I wonder if something like Synthesis makes sense.
What would I teach more to my past self?
- Math
- Programming
- Machine learning
- Physical exercise
- Teamwork
- Risk taking
- Communication
- Emotions
I think I'm pretty good at learning. I think a good process would be: learn from canonically good content. Question your knowledge. Discuss with LLM. Ask LLM for guidance. Spaced repetition. Projects.
Internet the un-interneted
This is a special case of Democratize something that is already available for a select few, where the select few are people that can effectively use the internet.
As a software engineer, I can use the internet for almost everything I want to do.
A new bug appears? Google it and check StackOverflow. Evaluating new tools that we might incorporate into our workflow? Google it and read a few blog posts.
LLMs are a statistical summary of the internet. They are useful because the data was open and they could leverage it.
Certain fields don't have an internet yet. (And, consequently, no LLMs.)
For example, pharmaceutical companies. Maybe they'd like to do research on patient data, but that data is private and they can't find it.
What if we created an internet for domains that don't have it yet?
Messy inbox problem
Many domains suffer from the “messy inbox problem.” The term inbox was chosen by a16z, but I prefer input.

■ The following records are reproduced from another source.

/-- The value a register holds: for the registers that follow other state, that state; for a configuration register of a function that
is not running, its shadow value (R34); for the rest, the stored word. -/
def State.readReg (s : State) (a : Nat) : Word :=
  let meter := Config.meter a s.fresh s.now
  match rowAt a with
  | none => 0
  | some (r, ix) =>
    let i := ix.getD 0 0
    match r.name with
    | "FUNC_SUMMARY" => setBits 0 Fld.FUNC_SUMMARY_not_running s.notRunning
    | "FUNC_STOPTIME" =>
      setBits (s.reg a) Fld.FUNC_STOPTIME_elapsed_ms (s.stopTime (s.fld a Fld.FUNC_STOPTIME_func))
    | "SPN_CMD" => setBits (s.reg a) Fld.SPN_CMD_spd_ref s.spdRef
    | "TMB_NS_LO" => BitVec.ofNat 32 (s.time.tb / 65536)
    | "TMB_NS_HI" => BitVec.ofNat 32 (s.time.tb / 65536 / 2 ^ 32)
    | "TMB_FRAC" => BitVec.ofNat 32 (s.time.tb % 65536)
    | "PLN_RTC_LO" => BitVec.ofNat 32 s.rtc
    | "PLN_RTC_HI" => BitVec.ofNat 32 (s.rtc / 2 ^ 32)
    | "PLN_CNT_LO" => BitVec.ofNat 32 (s.counter i)
    | "PLN_CNT_HI" => BitVec.ofNat 32 (s.counter i / 2 ^ 32)
    | "FLT_RECOV_COUNT" => BitVec.ofNat 32 (s.counter 7)
    | "PAT_CTRL" => BitVec.ofNat 32 (b2n s.nor.patLocked)
    | "PAT_COUNT" => BitVec.ofNat 32 s.nor.patCount
    | "PIN_AVS" => BitVec.ofNat 32 ((Clamp.within 720 800).apply Config.avs)
    | "PIN_TEMP" => s.hottest
    | "PIN_TEMPS" => BitVec.ofNat 32 (s.tempWord i)
    | "FLT_ESC" =>
      match lookupKey s.flt.escAt i with
      | some t => setBits (s.reg a) Fld.FLT_ESC_left_ms (msUp (t - s.now))
      | none => s.reg a
    | "FLT_STATE" =>
      setBits (s.reg a) Fld.FLT_STATE_recov_24h (min 3 (s.flt.recoveries.filter (fun t => decide (s.now < t + 86400000000000))).length)
    | "FLT_QUIET" =>
      if s.fld Adr.FLT_STATE Fld.FLT_STATE_fault_state ≥ 2 ∧ s.flt.restarting = [] then
        BitVec.ofNat 32 ((s.flt.quietFrom + s.fld Adr.FLT_CTRL Fld.FLT_CTRL_quiet_s * 1000000000 - s.now
          + 99999999) / 100000000)
      else 0
    | "MDI_OPEN" => setBits (s.reg a) Fld.MDI_OPEN_open s.media.courses.length
    | "MDI_TSTAT" =>
      let oldest := match s.media.trailing with | t :: _ => min ((s.now - t.since) / 1000000000) 65535 | [] => 0
      setBits (setBits 0 Fld.MDI_TSTAT_trailing (min s.media.trailing.length 65535)) Fld.MDI_TSTAT_oldest_s oldest
    | "MDI_SURF" =>
      let st := s.fld a Fld.MDI_SURF_act_state
      let held := s.fld (Adr.FUNC_CTRL (i % 4)) Fld.FUNC_CTRL_state != 0 || s.fld (Adr.FUNC_CTRL (4 + i % 4)) Fld.FUNC_CTRL_state != 0
        || s.fld Adr.TMB_PLSTAT Fld.TMB_PLSTAT_state == 2 || s.restarting 1
      setBits (s.reg a) Fld.MDI_SURF_act_state (if st = 0 ∧ held then 1 else st)
    | "PAT_STATUS" =>
      setBits (setBits (s.reg a) Fld.PAT_STATUS_entries s.pat.store.length) Fld.PAT_STATUS_jlag (min s.pat.unjournalled.length 64)
    | "PAT_LOST" => setBits 0 Fld.PAT_LOST_lost (min s.nor.patLost 64)
    | "TMB_LAUNCH" =>
      setBits (s.reg a) Fld.TMB_LAUNCH_pending
        (s.host.ctxs.filter (fun x => match x.wait with | .launch _ _ => true | _ => false)).length
    | "HIF_STATUS" =>
      setBits (setBits 0 Fld.HIF_STATUS_ctx_used s.host.ctxs.length) Fld.HIF_STATUS_assoc s.host.assocs.length
    | "HIF_ASTAT" =>
      match lookupKey s.host.assocs i with
      | some x =>
        let w := setBits (setBits 0 Fld.HIF_ASTAT_conn 1) Fld.HIF_ASTAT_auth
          (b2n (if i = 1024 then s.flag Adr.OWN_CFG Fld.OWN_CFG_pcie_auth else x.auth))
        setBits (setBits (setBits w Fld.HIF_ASTAT_port x.port) Fld.HIF_ASTAT_class ((lookupKey x.classes 1).getD 2)) Fld.HIF_ASTAT_ctx
          (s.host.ctxs.filter (fun c => c.assoc == i)).length
      | none => 0
    | "OWN_LEASE" =>
      setBits (s.reg a) Fld.OWN_LEASE_left_ds
        (if s.fld Adr.OWN_STATUS Fld.OWN_STATUS_state = 0 then 0 else min ((s.own.endsAt - s.now + 99999999) / 100000000) 65535)
    | "CPL_STATUS" => setBits 0 Fld.CPL_STATUS_free s.sharedFree
    | "CPL_QSTAT" =>
      let q := (lookupKey s.host.queues i).getD {}
      setBits (setBits (setBits 0 Fld.CPL_QSTAT_cells q.cells) Fld.CPL_QSTAT_overrun (b2n q.overrun)) Fld.CPL_QSTAT_full (b2n (s.queueFull i))
    | "CST_PROF_LO" => BitVec.ofNat 32 (s.cast.profiles.foldl (fun n p => n + 2 ^ p.1) 0)
    | "CST_PROF_HI" => BitVec.ofNat 32 (s.cast.profiles.foldl (fun n p => n + 2 ^ p.1) 0 / 2 ^ 32)
    | "CST_BSTAT" =>
      let eng := fun (e : Nat) => if s.cast.failedEngines.contains e then 2 else if s.cast.reserves.contains e then 1 else 0
      let busy := (List.range 8).foldl (fun n e => if (lookupKey s.cast.runs (8 * i + e)).isSome then n + 2 ^ e else n) 0
      setBits (setBits 0 Fld.CST_BSTAT_busy busy) Fld.CST_BSTAT_eng_state
        ((List.range 8).foldl (fun n e => n + eng (8 * i + e) * 4 ^ e) 0)
    | "CST_STATUS" =>
      let f := s.cast.failedEngines.length
      let r := s.cast.reserves.length
      setBits (setBits (setBits 0 Fld.CST_STATUS_failed f) Fld.CST_STATUS_reserve r) Fld.CST_STATUS_scheduled (128 - f - r)
    | "CST_QUEUE" =>
      let w := s.cast.jobs.foldl (fun n j => n + (if j.dispatched then (j.pours.filter (fun p => !p.running && !p.done)).length else 1)) 0
      let st := s.cast.jobs.foldl (fun n j => if j.dispatched then n else
        match lookupKey s.cast.profiles (j.cmd.cdw10.toNat / 65536 % 64) with
        | some p => if bitOf (leAt p 3 1) 0 then n + 1 else n
        | none => n) 0
      setBits (setBits 0 Fld.CST_QUEUE_waiting (min w 65535)) Fld.CST_QUEUE_stage_wait (min st 65535)
    | "CST_STAGE" =>
      setBits (s.reg a) Fld.CST_STAGE_used_mib
        (((s.cast.jobs.foldl (fun n j => n + j.staging) 0) + 15) / 16 + s.cast.claim.getD 0)
    | "CST_KEYSTAT" =>
      let gone := s.nor.keys.filter (fun p => p.2.expiry != 0 && decide (p.2.expiry ≤ s.time.tb / 65536))
      setBits (setBits 0 Fld.CST_KEYSTAT_expired gone.length) Fld.CST_KEYSTAT_valid (s.nor.keys.length - gone.length)
    | "MVR_LOADED" =>
      BitVec.ofNat 32 (s.cast.recipes.foldl (fun n r => if r.id / 32 = i then n + 2 ^ (r.id % 32) else n) (if i = 0 then 1 else 0))
    | "MVR_PINNED" =>
      BitVec.ofNat 32 (s.cast.recipes.foldl (fun n r => if r.id / 32 = i && r.pin then n + 2 ^ (r.id % 32) else n) 0)
    | "MVR_CHSTAT" =>
      match lookupKey s.cast.runs i with
      | some r =>
        let j := s.cast.jobs.find? (fun j => j.assoc == r.assoc && j.qid == r.qid && j.cid == r.cid)
        let id := match j with | some j => (match j.recipe with | some x => x.id | none => 0) | none => 0
        setBits (setBits (setBits (setBits 0 Fld.MVR_CHSTAT_state r.state) Fld.MVR_CHSTAT_recipe id) Fld.MVR_CHSTAT_pc r.pc)
          Fld.MVR_CHSTAT_depth r.loops.length
      | none => 0
    | "MVR_CHOC" => match lookupKey s.cast.runs i with | some r => BitVec.ofNat 32 r.oc | none => 0
    | "MVR_CHSN" => match lookupKey s.cast.runs i with | some r => BitVec.ofNat 32 r.sn | none => 0
    | "MVR_CHEV" =>
      match lookupKey s.cast.runs i with
      | some r =>
        match s.cast.jobs.find? (fun j => j.assoc == r.assoc && j.qid == r.qid && j.cid == r.cid) with
        | some j => setBits 0 Fld.MVR_CHEV_evf j.evf
        | none => 0
      | none => 0
    | "PWR_REGION" =>
      if s.fld Adr.PWR_STATE Fld.PWR_STATE_ps ≤ 1 then
        setBits (s.reg a) Fld.PWR_REGION_gated (s.fld a Fld.PWR_REGION_powered &&& meter.toNat)
      else s.reg a
    | "MEM_BW" => meter
    | "L2C_STATUS" =>
      let w := setBits (s.reg a) Fld.L2C_STATUS_locked_ways (lockedWays s.reg)
      if s.fld (Adr.FUNC_CTRL 14) Fld.FUNC_CTRL_state = 3 then setBits w Fld.L2C_STATUS_preload (meter.toNat % 2) else w
    | "L2C_HIT" => BitVec.ofNat 32 (min ((s.reg a).toNat + meter.toNat) (2 ^ 32 - 1))
    | "L2C_MISS" => BitVec.ofNat 32 (min ((s.reg a).toNat + meter.toNat) (2 ^ 32 - 1))
    | "L2C_PF" =>
      let more (f : Fld) : Nat := min (s.fld a f + getBits meter f) (2 ^ 16 - 1)
      setBits (setBits 0 Fld.L2C_PF_pf_used (more Fld.L2C_PF_pf_used)) Fld.L2C_PF_pf_issued (more Fld.L2C_PF_pf_issued)
    | "CMP_STATUS" =>
      setBits (s.reg a) Fld.CMP_STATUS_busy (s.cmp.foldl (fun n j => match j.unit with | some u => n ||| 2 ^ u | none => n) 0)
    | _ =>
      match rowFunc r ix with
      | some k => if s.fld (Adr.FUNC_CTRL k) Fld.FUNC_CTRL_state = 0 then s.reg a else s.shadow k a
      | none => s.reg a

/-! ## Capture -/

/-- The class number of R453. -/
def EvClass.num (c : EvClass) : Nat :=
  match c with
  | .corrected => 0
  | .uncorrected => 1
  | .fatal => 2

/-- The upper words a read of a low word latches (R11). Words 3 to 6 of an interface, the 128 bits of ip6, are not among them: each is
read live, since R361 names no latch for them (log entry 122). -/
def upperWords (a : Nat) : List Nat :=
  match rowAt a with
  | none => []
  | some (r, _) =>
    if r.name = "TMB_NS_LO" then [Adr.TMB_NS_HI, Adr.TMB_FRAC]
    else if ["TMB_PLAN_T0_LO", "CST_PROF_LO", "NET_MAC_LO", "ECC_UE_LO", "ECC_INJADDR_LO", "PLN_RTC_LO", "PLN_WALM_LO", "TMB_ALM_LO",
        "PLN_CNT_LO"].contains r.name then [a + 4]
    else []

/-- Whether an address is an upper word, read through a latch (R11). -/
def isUpper (a : Nat) : Bool :=
  match rowAt a with
  | none => false
  | some (r, _) =>
    ["TMB_NS_HI", "TMB_FRAC", "TMB_PLAN_T0_HI", "CST_PROF_HI", "NET_MAC_HI", "ECC_UE_HI", "ECC_INJADDR_HI", "PLN_RTC_HI",
      "PLN_WALM_HI", "TMB_ALM_HI", "PLN_CNT_HI"].contains r.name

/-- One read on a path whose latch is l: the value, and the latch after it (R11). -/
def State.latchRead (s : State) (l : RegFile) (a : Nat) : Word × RegFile :=
  if isUpper a then ((l.find a).getD 0, l)
  else (s.readReg a, (upperWords a).foldl (fun (f : RegFile) u => f.put u (s.readReg u)) l)

/-- One read of the snapshot engine: it waits for no region and clears nothing (R452). -/
def State.snapRead (s : State) (l : RegFile) (a : Nat) : Word × RegFile :=
  match regionOf a with
  | some r => if s.powered r && (!s.restarting r || survivesRestart a) then s.latchRead l a else (0, l)
  | none => (0, l)

/-- The words of snapshot list l, and the engine's latch after them (R452, R461). -/
def State.snapshot (s : State) (l : Nat) : List Word × RegFile :=
  (List.range (s.fld (Adr.PAT_LISTN l) Fld.PAT_LISTN_n)).foldl (fun (p : List Word × RegFile) i =>
    let v := s.snapRead p.2 (s.reg (Adr.PAT_LISTA l i)).toNat
    (p.1 ++ [v.1], v.2)) ([], s.latches.snapshot)

/-- The entry an event makes when its trigger is enabled, and the latch its snapshot leaves (R451, R453). -/
def State.capture (s : State) (id : Nat) (c : EvClass) (detail detail64 flags : Nat) : PatEntry × RegFile :=
  let t := Adr.PAT_TRIG id
  let snap := s.flag t Fld.PAT_TRIG_snap
  let l := s.fld t Fld.PAT_TRIG_list
  let w := if snap then s.snapshot l else ([], s.latches.snapshot)
  ({ record := 0
     ns := s.time.tb / 65536
     frac := s.time.tb % 65536
     event := id
     severity := s.fld t Fld.PAT_TRIG_severity
     cls := c.num
     list := if snap then l else 0xFF
     snap := w.1
     flags := flags + (if s.fld Adr.FLT_STATE Fld.FLT_STATE_fault_state ≥ 2 then 2 else 0)
     detail := detail
     detail64 := detail64
     powerOn := s.counter 1 }, w.2)

/-- Count an entry dropped. -/
def State.patDrop (s : State) : State := s.countFld Adr.PAT_DROP Fld.PAT_DROP_dropped

/-- The 256 bytes of an entry (R453). -/
def PatEntry.bytes (e : PatEntry) : List Byte :=
  let p := layFields (List.replicate 256 0)
    ([(0, 4, e.record), (4, 8, e.ns), (12, 2, e.frac), (14, 2, e.event), (16, 1, e.severity), (17, 1, e.cls), (18, 1, e.list),
      (19, 1, e.snap.length), (20, 4, e.flags), (24, 4, e.detail), (28, 8, e.detail64), (36, 4, e.powerOn)]
      ++ e.snap.zipIdx.map (fun w => (64 + 4 * w.2, 4, w.1.toNat)))
  patchBytes p 60 (leBytes 4 (crc32c (p.take 60 ++ p.drop 64)).toNat)

/-- The frame of an entry: K28.5, its bytes, K28.1 (R504). -/
def PatEntry.frame (e : PatEntry) : List Symbol :=
  ⟨true, 0xBC⟩ :: (e.bytes.map (fun b => ⟨false, b⟩) ++ [⟨true, 0x3C⟩])

/-- The trace output sends an entry: a frame takes 6,450 ns, and one that cannot start within 10 µs is not sent (R504). An entry has no
record number until it takes a place (R454), so its frame carries 0 there (log entry 153). -/
def Trace.send (t : Trace) (now : Nat) (e : PatEntry) : Trace :=
  let start := max now t.busyTo
  if now + 10000 < start then t else { frames := t.frames ++ [e.frame], busyTo := start + 6450 }

/-- The queue with one more entry: entries of one clock stand in the order of their event IDs (R451). -/
def Patina.put (p : Patina) (now : Nat) (e : PatEntry) : Patina :=
  let n := if p.clockAt = now then p.inClock else 0
  let old := p.queue.take (p.queue.length - n)
  let new := p.queue.drop (p.queue.length - n)
  { p with
    queue := old ++ new.filter (fun x => decide (x.event ≤ e.event)) ++ e :: new.filter (fun x => decide (e.event < x.event))
    clockAt := now
    inClock := n + 1 }

/-- Capture to the 64 entry queue, dropping when it is full; an accepted entry is sent as one trace frame while the trace
output holds its balls and is enabled (R451, R504). -/
def State.patCapture (s : State) (e : PatEntry) : State :=
  if s.pat.queue.length < 64 then
    let s1 := { s with pat := s.pat.put s.now e }
    if s.flag Adr.DBG_TRC Fld.DBG_TRC_held && s.flag Adr.DBG_TRC Fld.DBG_TRC_en then
      { s1 with trace := s.trace.send s.now e }
    else s1
  else s.patDrop

/-! ## Collectors and escalation -/

/-- Name an event in one collector as the one latched (R18). -/
def State.nameEvent (s : State) (a : Nat) (id : Nat) (c : EvClass) : State :=
  (s.setFld a Fld.FLT_CHIP_class c.num).setFld a Fld.FLT_CHIP_event id

/-- Latch an event in one collector, or set its overflow bit; of two events of one clock the lower ID is the one latched (R18; the clock
of two commands is one when the running time is: log entry 123). -/
def State.collect (s : State) (a : Nat) (id : Nat) (c : EvClass) : State :=
  if s.flag a Fld.FLT_CHIP_latched then
    let s1 := s.setFlag a Fld.FLT_CHIP_overflow true
    if lookupKey s.flt.latchAt a = some s.now ∧ id < s.fld a Fld.FLT_CHIP_event then s1.nameEvent a id c else s1
  else
    { (s.setFlag a Fld.FLT_CHIP_latched true).nameEvent a id c with flt := { s.flt with latchAt := insertKey s.flt.latchAt a s.now } }

/-- The event enters the collectors of block b, of its region and of the chip (R434). -/
def State.latchEvent (s : State) (b id : Nat) (c : EvClass) : State :=
  ((s.collect (Adr.FLT_BLK b) id c).collect (Adr.FLT_REG (blockRegion b)) id c).collect Adr.FLT_CHIP id c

This problem happens when the are many data input sources, many of which are manual. After this data is inputted, a cascade of software tools is used. The bottleneck, then, is the input. If the input is solved, it unlocks the whole cascade.
Example:
Take the case of our earlier medical practice. While the job of Anne, an administrative assistant, may be to sift through physical faxes and enter in patient information into their electronic medical record (EMR), she must then pass the baton to Sally, whose job it is to qualify patients and evaluate their eligibility and insurance benefits. Jimmy then requests prior authorization from the patient’s health plan, and Joe schedules that patient’s visit against the limited availability of their physician’s calendars. Each of these administrators use a different software system to complete their work.
Documentation for LLMs
"Reading" is one of the primary activities humans do when they want to learn something.
Furthermore, humans have developed books according to the expected audience. For example, we know it's pointless to give a child an adult book.
We're at a point where many companies want to use LLMs to perform tasks. These LLMs need to be prompted and taught about the companies' needs. However, I don't know if people are taking into account the audience, like we do for books.
A somewhat related thing is the llms.txt
proposal from Jeremy Howard.
Boring but necessary
At Openlayer, we work with enterprise clients. When they want to evaluate a tool (like us) they usually have a long list of requirements that they want to check and a scoring associated with each. Then, each vendor is responsible for presenting or preparing a document showing that they support each requirement.
This year, I spent more time than I'd like to admit preparing these "requirement conformity" documents.
Could this be automated? Maybe. If we maintain good product documentation and AI agents had access to our platform, I bet they could craft a document like this in no time.
This is a task that is boring but necessary. I'm sure there are many other tasks like this all around.
Thanks to Nicolas Vizioli for reading these notes and pushing me to make them public.